Environmental groups expressed cautious optimism for the Commission’s decision. “The Commission’s decision shows that the tide is turning against coal in Poland and that it’s high time to invest in clean energy,” said Julia Michalak, climate policy officer for Climate Action Network Europe. “Prime Minister Tusk must now take stock, back green investments and work with European counterparts on a plan for stronger EU climate and energy action.”
“We are pleased that the Commission has sent a message that new coal is not diversification, modernization or clean,” Karla Hill, director of programs at environmental legal group ClientEarth said. “We cannot ignore the fact that the Polish government issued empty greenhouse gas permits in breach of EU law to gain unfair advantage for coal investment. We urge the Commission to uphold the law and launch infringement proceedings against Poland.”
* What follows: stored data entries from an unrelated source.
-- ==== Sys2Proof/Machine/Diagnostic.lean ====
section
/-! DEFINITION. Family 4, diagnostic flags, alert configuration and thresholds (44_diagnostic.md). -/

namespace Sys2Proof.Machine

/-- The flags of a `diagnostic_flags` word: a direct test of each bit; bit 8 is ignored (R201). -/
def flagPorts (w : BitVec 16) : FlagsOut :=
  { alertLatch := some (bitAt w 15), convReadyOnAlert := some (bitAt w 14),
    assertOnAverage := some (bitAt w 13), alertPolarity := some (bitAt w 12),
    energyOverflow := some (bitAt w 11), chargeOverflow := some (bitAt w 10),
    mathOverflow := some (bitAt w 9), tempOverLimit := some (bitAt w 7),
    shuntOverLimit := some (bitAt w 6), shuntUnderLimit := some (bitAt w 5),
    busOverLimit := some (bitAt w 4), busUnderLimit := some (bitAt w 3),
    powerOverLimit := some (bitAt w 2), conversionComplete := some (bitAt w 1),
    checksumError := some (bitAt w 0) }

/-- The alert configuration word: the four booleans over twelve zeros (R202). -/
def alertWord (b : BitVec 4) : BitVec 16 := b ++ 0#12

/-- DECFLG (R201): TransportError. -/
def execDecflg (s : State) : Result := consumeWi s fun wi => complete { fo := flagPorts (regPart 16 wi) } s

/-- ENCALRT (R202). -/
def execEncalrt (b : BitVec 4) (s : State) : Result := complete { wo := some (zext40 (alertWord b)) } s

/-- MASKALRT (R203): TransportError. -/
def execMaskalrt (s : State) : Result :=
  consumeWi s fun wi => complete { wo := some (zext40 (regPart 16 wi &&& diagCfgMask)) } s

/-- ENCTHR (R204): BadAddress, CodecRangeError; reads no `wi`. -/
def execEncthr (addr : RegAddr) (s : State) : Result :=
  withThreshold addr s (checkRange s 0#1 16 fun v => complete { wo := some (zext40 (truncTo 16 v)) } s)

/-- DECTHR (R205): BadAddress, TransportError. -/
def execDecthr (addr : RegAddr) (s : State) : Result :=
  withThreshold addr s (consumeWi s fun wi => complete { vo := some (zext80 (regPart 16 wi)) } s)

end Sys2Proof.Machine
end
The majority of Poland’s electricity comes from coal
Poland uses 77 million tons of coal a year, according to the World Coal Association, making it the 10th largest coal consumer in the world, and second larges in the EU, after Germany. Coal produces 92 percent of Poland’s and 89 percent of the country’s heat. Two-thirds of the installed coal capacity is more than 30 years old, and almost 20 percent (seven gigawatts) of the current coal generation capacity have to be phased out by 2015.
The fact that a sizable portion of Poland’s coal power plants have to be phased out gives the country the perfect opportunity to increase its renewable energy generation. However, that is not what the Polish government plans to do as the country’s main document for energy policy planning, Poland’s Energy Policy Until 2030, indicates. Under the policy plan renewable energy must reach at least 15 percent of total energy production by 2020, but then only increase by one percent until 2030. Nuclear energy will reach 10 percent of final energy demand by 2030. The remaining 74 percent will come from fossil fuel generation. Poland plans to build 11,300 megawatts of coal power by 2020.